* Assignment: Which lines in the listing below contain the word "portRead"? Copy each one.

* The records:
-- ==== Sys2Proof/Machine/Operands.lean ====
section
/-! DEFINITION. Operand assembly (30_encoding.md R65): the value of each operand field. No operand is scaled or shifted. -/

namespace Sys2Proof.Machine

/-- `maxatt = sext_8(cmd_w[23:16])` (R65). -/
def maxattValue (maxatt : BitVec 8) : Int := maxatt.toInt

/-- `retry_ms = zext_16(cmd_w[15:0])` (R65). -/
def retryMsValue (retryMs : BitVec 16) : Nat := retryMs.toNat

/-- `cap = zext_8(cmd_w[7:0])` as the register field `CFG.CAP`, 0..16 (R65, 10_state.md R16). Only used when `cap ≤ 16`. -/
def capValue (cap : BitVec 8) : Fin 17 := Fin.ofNat 17 cap.toNat

/-- R66 (d): every command but `INIT` needs `STATUS.INITED = 1`. -/
def needsInit : Instr → Bool
  | .init _ _ => false
  | .calibrate => true
  | .acquire _ _ => true
  | .read _ _ => true
  | .setdev _ _ => true

end Sys2Proof.Machine
end

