-- ==== Sys2Proof/Machine/Line.lean ====
section
/-! DEFINITION. One acquisition attempt (40_line_and_pulse_counter.md R82 to R88): frame bytes and validity, the value of a bit, what one bit adds to the attempt, the attempt's tail, and the sequencer's steps that drive the line (45_sequencer.md R150, R151). -/

namespace Sys2Proof.Machine

/-- `byte(k) = FRAME[39 − 8k : 32 − 8k]`, k = 0..4 (10_state.md R10). -/
def frameByte (f : Frame) (k : Nat) : BitVec 8 := f.extractLsb' (32 - 8 * k) 8

/-- `(byte0 + byte1 + byte2 + byte3) mod 256` (10_state.md R10, R87). -/
def checksum (f : Frame) : Nat :=
  ((frameByte f 0).toNat + (frameByte f 1).toNat + (frameByte f 2).toNat + (frameByte f 3).toNat) % 256

/-- Byte 4 is the checksum of bytes 0 to 3 (R87). -/
def checksumMatches (f : Frame) : Bool := (frameByte f 4).toNat == checksum f

/-- `FrameValid(f)`: the checksum matches and not all five bytes are zero (R87). -/
def frameValid (f : Frame) : Bool := checksumMatches f && f != 0

/-- Why an attempt with these bits failed, or none: a timed-out bit first, then the checksum, then the all-zero frame
(R88, 60_exceptions.md R169). -/
def attemptCause (bitErr : Bool) (f : Frame) : ErrorCode :=
  if bitErr then .checksumMismatch
  else if checksumMatches f = false then .checksumMismatch
  else if f = 0 then .degenerateFrame
  else .none

/-- `BitValue(lo, hi, cal)`: the HIGH count against `THRESHOLD`, or while calibrating under `CAL_BIT_RULE = SELF`
against the bit's own LOW count; strict (R86). -/
def bitValue (cal : Bool) (lo hi : Count) (s : State) : Bool :=
  let ref := if cal = true ∧ s.params.calBitRule = .self then lo else s.threshold
  decide (ref < hi)

/-- A phase's count reached `TIMEOUT` in one of the bit's two phases (R85). -/
def bitFails (lo hi : Count) (s : State) : Bool := lo == s.timeout || hi == s.timeout

/-- What one bit slot adds to the attempt, from `lo_cnt` and `count` (R88, 45_sequencer.md R151): the accumulators,
the sticky `bit_err`, and the bit shifted in, 0 for a failed slot. -/
def recordBit (cal : Bool) (s : State) : State :=
  let lo := s.loCnt
  let hi := s.count
  let bit := !bitFails lo hi s && bitValue cal lo hi s
  { s with
    sumLow := s.sumLow + lo.setWidth 22
    maxHigh := if s.maxHigh < hi then hi else s.maxHigh
    bitErr := s.bitErr || bitFails lo hi s
    shreg := (s.shreg <<< 1) ||| (BitVec.ofBool bit).setWidth 40 }

/-- The first line of `Attempt` (R88). -/
def clearAttempt (s : State) : State :=
  { s with bitErr := false, sumLow := 0, maxHigh := 0, shreg := 0 }

/-- The tail of `Attempt` (R88): `FRAME <- shreg`, the cause, `STATUS.FRAME_OK`. -/
def attemptTail (s : State) : State :=
  let cause := attemptCause s.bitErr s.shreg
  { s with
    frame := s.shreg
    cause := cause
    status := { s.status with frameOk := decide (cause = .none) } }

/-- `level(phase)` (45_sequencer.md R150). -/
def Phase.level : Phase → Level
  | .ackLow => .low
  | .ackHigh => .high
  | .bitLow => .low
  | .bitHigh => .high

/-- Start counting a phase: `phase <- p ; count <- 0 ; pc <- POLL` (45_sequencer.md R151). -/
def startPhase (p : Phase) (s : State) : State := { s with phase := p, count := 0, seq := .poll }

/-- `count <- 0` (R82). -/
def clearCount (s : State) : State := { s with count := 0 }

/-- `count <- count + 1` (R82). -/
def countPoll (s : State) : State := { s with count := s.count + 1 }

/-- The `POLL` step (45_sequencer.md R150). -/
def pollStep (s : State) : State :=
  if lineLevel s ≠ s.phase.level then goto .phaseEnd (portRead s)
  else goto .pdelay (countPoll (portRead s))

/-- The `PDELAY` step (45_sequencer.md R150). -/
def pdelayStep (s : State) : State :=
  goto (if s.count = s.timeout then .phaseEnd else .poll) (portDelayMicros s.params.pollUs s)

/-- `lo_cnt <- count` (R85). -/
def saveLow (s : State) : State := { s with loCnt := s.count }

/-- `bit_idx <- k` (45_sequencer.md R151). -/
def setBitIdx (k : Fin 40) (s : State) : State := { s with bitIdx := k }

/-- The `PHASE_END` step (45_sequencer.md R151). -/
def phaseEndStep (cal : Bool) (s : State) : State :=
  match s.phase with
  | .ackLow => startPhase .ackHigh s
  | .ackHigh => startPhase .bitLow (setBitIdx 0 s)
  | .bitLow => startPhase .bitHigh (saveLow s)
  | .bitHigh =>
    if s.bitIdx < 39 then startPhase .bitLow (setBitIdx (s.bitIdx + 1) (recordBit cal s))
    else goto .attEnd (recordBit cal s)

/-- The sequencer's step of one command (45_sequencer.md R150). The rows that do not depend on the command stand
here; `cal` says whether it is calibrating, and `dispatch`, `attEnd`, `retry` and `filter` are the command's own
outcomes in those four control states. In `IDLE` the sequencer has no step. -/
def controlStep (cal : Bool) (s : State) (dispatch attEnd retry filter : Out) : Out :=
  match s.seq with
  | .idle => .next s
  | .dispatch => dispatch
  | .hs0 => .next (goto .hs1 (portSetMode .output (clearAttempt s)))
  | .hs1 => .next (goto .hs2 (portWrite .low s))
  | .hs2 => .next (goto .hs3 (portDelayMillis Config.startLowMs s))
  | .hs3 => .next (goto .hs4 (portWrite .high s))
  | .hs4 => .next (goto .hs5 (portDelayMicros s.params.startHighUs s))
  | .hs5 => .next (startPhase .ackLow (portSetMode .input s))
  | .poll => .next (pollStep s)
  | .pdelay => .next (pdelayStep s)
  | .phaseEnd => .next (phaseEndStep cal s)
  | .attEnd => attEnd
  | .retry => retry
  | .filter => filter

end Sys2Proof.Machine
end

* Answer to this task:
  if lineLevel s ≠ s.phase.level then goto .phaseEnd (portRead s)
  else goto .pdelay (countPoll (portRead s))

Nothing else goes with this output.